**What to produce**
Starting at the top of the records, output every line through the one that contains "def Bundle.pclass (b", keeping each exactly as it appears.

**Stored data entries**
"""

-- ==== Sys2Proof/Machine/Operands.lean ====
section
/-!
DEFINITION. Operands of a macro-instruction: the program it stands in, its fields, its descriptors resolved to
matrices (R141 to R144, R171, R173), the Graver's checks (Table 7-7), and reading and writing of matrices.
-/

namespace Sys2Proof.Machine

/-! ### The bundle of a context and its fields (Tables 8-1 to 8-5b) -/

def Bundle.id (b : Bundle) : Nat := fld b.header 191 128
def Bundle.level (b : Bundle) : Nat := fld b.header 51 48
def Bundle.keySlot (b : Bundle) : Nat := fld b.header 103 102
def Bundle.pclass (b : Bundle) : Nat := fld b.header 107 104
def Bundle.icost (b : Bundle) : Nat := fld b.res 31 0
def Bundle.sheet (b : Bundle) (k : Nat) : Nat := fld b.res (16 * k + 47) (16 * k + 32)
def Bundle.epieces (b : Bundle) (n : Nat) : Nat := fld b.res (16 * n + 70) (16 * n + 64)
def Bundle.eplates (b : Bundle) (n : Nat) : Nat := fld b.res (16 * n + 74) (16 * n + 71)
def Bundle.dwells (b : Bundle) (m : Nat) : Nat := fld b.res (32 * m + 201) (32 * m + 192)
def Bundle.swells (b : Bundle) (m : Nat) : Nat := fld b.res (32 * m + 217) (32 * m + 208)
def Bundle.need (b : Bundle) (m : Nat) : BitVec 256 := b.build.getD m 0
def Bundle.used (b : Bundle) (m : Nat) : Bool := bit (b.need m) 0
def Bundle.role (b : Bundle) (i m : Nat) : Bool := bit (b.need m) i
/-- The HATCH die (role 1), the Stipple die (2), the rebite die (3). -/
def Bundle.roleDie (b : Bundle) (i : Nat) : Option Nat := (List.range 4).find? (fun m => b.role i m)
/-- The declared time of a unit, 0 where no entry names it (R51). -/
def Bundle.utime (b : Bundle) (u : Nat) : Nat :=
  match b.units.find? (fun e => fld e 7 0 = u) with
  | some e => fld e 63 32
  | none => 0
def Bundle.program (b : Bundle) (p : Nat) : Program := tget {} b.progs p

/-- The latest verified copy that a tenant submitted under an identifier: its place among the copies (R178). -/
def State.copyFor (s : State) (t id : Nat) : Option Nat :=
  ((s.bundles.zipIdx).reverse.find? (fun e => decide (e.1.tenant = t) && decide (e.1.id = id))).map (·.2)

/-- The verified copy a context runs, the one found at its CREATE. -/
def State.bundleOf (s : State) (c : Nat) : Bundle := s.bundles.getD (s.ctx c).copy {}

/-- Does the context use impression queues: one with an entry ring in its record (log 9)? -/
def Ctx.impression (x : Ctx) : Bool := (List.range 4).any (fun q => decide (x.qbase q ≠ 0))

/-! ### Fields of a macro-instruction (Tables 6-1, 6-7 to 6-15) -/

abbrev Word256 := BitVec 256

def opcode (w : Word256) : Nat := fld w 7 0
def isAsync (w : Word256) : Bool := bit w 8
def stReg (w : Word256) : Nat := fld w 21 16
def stEn (w : Word256) : Bool := bit w 22

/-- The program a queue runs, and the macro-instruction at an index. -/
def State.progOf (s : State) (c q : Nat) : Program :=
  match (s.queue c q).run with
  | some r => (s.bundleOf c).program r.prog
  | none => {}
def State.macroAt (s : State) (c q i : Nat) : Word256 := (s.progOf c q).macros.getD i 0

/-- A parameter register of a queue (R145). -/
def State.prm (s : State) (c q r : Nat) : BitVec 64 := tget 0 (s.queue c q).prm r
def State.setPrm (s : State) (c q r : Nat) (v : BitVec 64) : State :=
  s.modQueue c q fun x => { x with prm := tset 0 x.prm r v }

/-! ### Descriptors (Table 6-3) -/

def dBase (d : Word256) : Nat := fld d 47 0
def dSpace (d : Word256) : Nat := fld d 49 48
def dPlist (d : Word256) : Bool := bit d 50
def dType (d : Word256) : Nat := fld d 55 52
def dBaseReg (d : Word256) : Nat := fld d 61 56
def dBaseEn (d : Word256) : Bool := bit d 62
def dRows (d : Word256) : Nat := fld d 79 64 + 1
def dCols (d : Word256) : Nat := fld d 95 80 + 1
def dStride (d : Word256) : Nat := fld d 127 96
def dBuckets (d : Word256) : Nat := fld d 135 128
def dShapeReg (d : Word256) : Nat := fld d 141 136
def dShapeEn (d : Word256) : Bool := bit d 142
def dPlen (d : Word256) : Nat := fld d 159 144 + 1

/-- Bits of an element (Table 6-4). -/
def eltBits (ty : Nat) : Nat :=
  if ty = 0 then 4 else if ty = 1 ∨ ty = 6 then 8 else if ty = 2 ∨ ty = 4 ∨ ty = 7 then 16 else 32
/-- Bytes an element is aligned to. -/
def eltAlign (ty : Nat) : Nat := max 1 (eltBits ty / 8)
/-- Bytes of a row of `n` elements. -/
def rowBytes (ty n : Nat) : Nat := (n * eltBits ty + 7) / 8
def isFloat (ty : Nat) : Bool := decide (ty = 4 ∨ ty = 5)
/-- Signed integer types. -/
def isSigned (ty : Nat) : Bool := decide (ty < 4)

/-- The padded shape P(d, b) of the bucket table (R170), if it has one. -/
def Program.bucket (p : Program) (d b : Nat) : Option (Nat × Nat) :=
  match p.buckets.find? (fun e => fld e 7 0 = d ∧ fld e 10 8 = b) with
  | some e => some (fld e 31 16 + 1, fld e 47 32 + 1)
  | none => none

/-- The actual shape of a variable descriptor (R143): 0 in either half means the full count. -/
def actualShape (d : Word256) (reg : BitVec 64) : Nat × Nat :=
  (if fld reg 31 0 = 0 then dRows d else fld reg 31 0, if fld reg 63 32 = 0 then dCols d else fld reg 63 32)

/-- R171: the bucket of a macro-instruction that names the descriptors `ds` (index and word); 8 with none variable. -/
def selectBucket (s : State) (c q : Nat) (p : Program) (ds : List (Nat × Word256)) : Option Nat :=
  let vs := ds.filter (fun e => dShapeEn e.2)
  if vs = [] then some 8 else
  (List.range 8).find? (fun b => vs.all (fun e =>
    decide (dBuckets e.2 / 2 ^ b % 2 = 1) &&
      (match p.bucket e.1 b with
       | some (r, k) =>
         let a := actualShape e.2 (s.prm c q (dShapeReg e.2))
         decide (a.1 ≤ r ∧ a.2 ≤ k)
       | none => false)))

/-- The padded shape a descriptor takes in a bucket (R171). -/
def shapeIn (p : Program) (b : Nat) (e : Nat × Word256) : Nat × Nat :=
  if dShapeEn e.2 then (match p.bucket e.1 b with | some x => x | none => (dRows e.2, dCols e.2))
  else (dRows e.2, dCols e.2)

/-- Read a list at issue: entries one by one, so nothing after LAST is read. A list that cannot be read faults PLIST_INDEX
(Table 7-7, step 3). -/
def readList (s : State) (c : Nat) (ecc : Found) : Nat → Nat → Except (Status × Nat) (List Nat) × State
  | 0, _ => (.ok [], s)
  | fuel + 1, a =>
    match s.readCtx c ecc a 8 with
    | (.error _, s) => (.error (.plistIndex, 0), s)
    | (.ok bs, s) =>
      let w := leNat bs
      if nfld w 62 48 ≠ 0 then (.error (.plistIndex, 0), s)
      else if w / 2 ^ 63 = 1 then (.ok [w % 2 ^ 48], s)
      else match readList s c ecc fuel (a + 8) with
        | (.ok l, s) => (.ok (w % 2 ^ 48 :: l), s)
        | (.error e, s) => (.error e, s)

/-- R143: a descriptor resolved in a bucket, its list not yet read. -/
def preMat (s : State) (c q : Nat) (p : Program) (b : Nat) (e : Nat × Word256) : Mat :=
  let d := e.2
  let base := (dBase d + if dBaseEn d then (s.prm c q (dBaseReg d)).toNat else 0) % 2 ^ 48
  let sh := shapeIn p b e
  { space := dSpace d, base := base, bases := [base], isList := dPlist d, rows := sh.1, cols := sh.2, stride := dStride d,
    ty := dType d, bucket := b }

/-- R144, R173: read the lists of the descriptors that have one, in order. -/
def fetchLists (s : State) (c : Nat) (ecc : Found) : List (Word256 × Mat) → Except (Status × Nat) (List Mat) × State
  | [] => (.ok [], s)
  | (d, m) :: rest =>
    if m.isList then
      match readList s c ecc (dPlen d) (m.bases.getD 0 0) with
      | (.error x, s) => (.error x, s)
      | (.ok l, s) =>
        match fetchLists s c ecc rest with
        | (.ok ms, s) => (.ok ({ m with bases := l } :: ms), s)
        | (.error x, s) => (.error x, s)
    else
      match fetchLists s c ecc rest with
      | (.ok ms, s) => (.ok (m :: ms), s)
      | (.error x, s) => (.error x, s)

/-- The descriptor of an index, with its index. -/
def Program.desc (p : Program) (i : Nat) : Nat × Word256 := (i, p.descs.getD i 0)

/-- Span of one matrix from its base to its last byte. -/
def Mat.span (m : Mat) : Nat := (m.rows - 1) * m.stride + rowBytes m.ty m.cols
/-- The base of walk `e`: a descriptor without a list serves every walk (R173). -/
def Mat.at (m : Mat) (e : Nat) : Nat := if m.isList then m.bases.getD e 0 else m.bases.getD 0 0
/-- Number of walks. -/
def walks (ms : List Mat) : Nat := (ms.map (fun m => if m.isList then m.bases.length else 1)).foldl max 1

/-- A fault and the DETAIL of its record. -/
abbrev Flt := Status × Nat

/-- DETAIL of an overflow fault (Table 9-9): claim or footprint and share size. -/
def overflowDetail (claim size : Nat) : Nat := min claim (2 ^ 32 - 1) + min size (2 ^ 32 - 1) * 2 ^ 32

/-- Step 3 of Table 7-7: list counts agree; a list operand has a list destination. -/
def listCheck (ops : List Mat) (dst : Option Mat) (sumlist : Bool) : Option Flt :=
  let ls := (ops ++ dst.toList).filter (fun m => m.isList)
  let n := match ls with | [] => 0 | m :: _ => m.bases.length
  if !ls.all (fun m => decide (m.bases.length = n)) then some (.plistIndex, 0)
  else if ops.any (fun m => m.isList) && !sumlist && !(match dst with | some d => d.isList | none => false) then
    some (.plistIndex, 0)
  else if sumlist && !((ops.headD {}).isList && !(match dst with | some d => d.isList | none => true)) then
    some (.plistIndex, 0)
  else none

/-- Steps 1 to 6 of Table 7-7 for descriptors `ds`, of which the last is the destination where `hasDst`. `shapes` is
step 2, given the shapes; `es` and `ws` are the sizes of the shares the places mean. -/
def prepare (s : State) (c q : Nat) (ecc : Found) (ds : List (Nat × Word256)) (hasDst sumlist : Bool)
    (shapes : List Mat → Option Flt) (place : List Mat → Option Flt) : Except Flt (List Mat) × State :=
  let p := s.progOf c q
  match selectBucket s c q p ds with
  | none => (.error (.bucketNone, 0), s)
  | some b =>
    let ms := ds.map (preMat s c q p b)
    match shapes ms with
    | some f => (.error f, s)
    | none =>
      match fetchLists s c ecc ((ds.map (·.2)).zip ms) with
      | (.error f, s) => (.error f, s)
      | (.ok ms, s) =>
        let dst := if hasDst then ms.getLast? else none
        let ops := if hasDst then ms.dropLast else ms
        match listCheck ops dst sumlist with
        | some f => (.error f, s)
        | none => match place ms with
          | some f => (.error f, s)
          | none => (.ok ms, s)

/-- Step 4 of Table 7-7: a resolved base or a list entry that is not aligned to its element, or a list not to 8 bytes
(R173; that it faults MISALIGNED is DEDUCED, log 93). -/
def Mat.misaligned (m : Mat) : Bool :=
  decide (m.base % (if m.isList then 8 else eltAlign m.ty) ≠ 0) || m.bases.any (fun b => decide (b % eltAlign m.ty ≠ 0))

/-- Steps 4 to 6 of Table 7-7: alignment, etch share (`es` bytes below its save area), data wells (`ws` bytes). The footprint
reported is the span from the base to the last byte. -/
def placeCheck (ms : List Mat) (es ws : Nat) : Option Flt :=
  if ms.any Mat.misaligned then some (.misaligned, 0) else
  let past (sp size : Nat) : Option Nat :=
    ((ms.filter (fun m => decide (m.space = sp ∧ m.bases.any (fun b => decide (size < b + m.span)) = true))).map
      Mat.span).head?
  match past 1 es with
  | some x => some (.etchShare, overflowDetail x es)
  | none => match past 2 ws with
    | some x => some (.wellShare, overflowDetail x ws)
    | none => none

/-! ### Where a matrix lies -/

/-- The etch share a SPACE 1 descriptor means outside an ETCH: the lowest Plate die with pieces (log 10). -/
def State.etchDie (s : State) (c : Nat) : Nat :=
  match (List.range 8).find? (fun n => decide ((s.bundleOf c).epieces n ≠ 0)) with
  | some n => n
  | none => 0

/-- Bytes of the etch share below the save area (R162). -/
def State.etchSize (s : State) (c p : Nat) : Nat := (s.bundleOf c).epieces p * 65536 - 16384
/-- Bytes of the data part of the panel-well share (R162). -/
def State.wellSize (s : State) (c m : Nat) : Nat := (s.bundleOf c).dwells m * 8192

/-- Device address of an offset in the etch share of context c on Plate die p. -/
def State.etchAddr (s : State) (c p off : Nat) : Nat := etchBaseOf p + tget 0 (s.ctx c).etchBase p * 65536 + off
/-- Device address of an offset in the panel-well share of context c on Field die m. -/
def State.wellAddr (s : State) (c m off : Nat) : Nat := wellBaseOf m + tget 0 (s.ctx c).wellBase m * 8192 + off

/-- The dies that SPACE 1 and SPACE 2 mean for a macro-instruction. -/
structure Place where
  p : Nat
  m : Nat
deriving DecidableEq, Repr

/-! ### Links on the way (R31, Table 1-10) -/

/-- Is the link down in effect: declared, and its first GUARD past? -/
def State.linkDown (s : State) (l : Nat) : Bool := decide ((s.link l).state = .down) && !(s.link l).downDue

/-- Links of Field die m. -/
def fieldLink (m k : Nat) : Nat := 8 + m + 4 * k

"""

**Solution to this task**
-- ==== Sys2Proof/Machine/Operands.lean ====
section
/-!
DEFINITION. Operands of a macro-instruction: the program it stands in, its fields, its descriptors resolved to
matrices (R141 to R144, R171, R173), the Graver's checks (Table 7-7), and reading and writing of matrices.
-/

namespace Sys2Proof.Machine

/-! ### The bundle of a context and its fields (Tables 8-1 to 8-5b) -/

def Bundle.id (b : Bundle) : Nat := fld b.header 191 128
def Bundle.level (b : Bundle) : Nat := fld b.header 51 48
def Bundle.keySlot (b : Bundle) : Nat := fld b.header 103 102
def Bundle.pclass (b : Bundle) : Nat := fld b.header 107 104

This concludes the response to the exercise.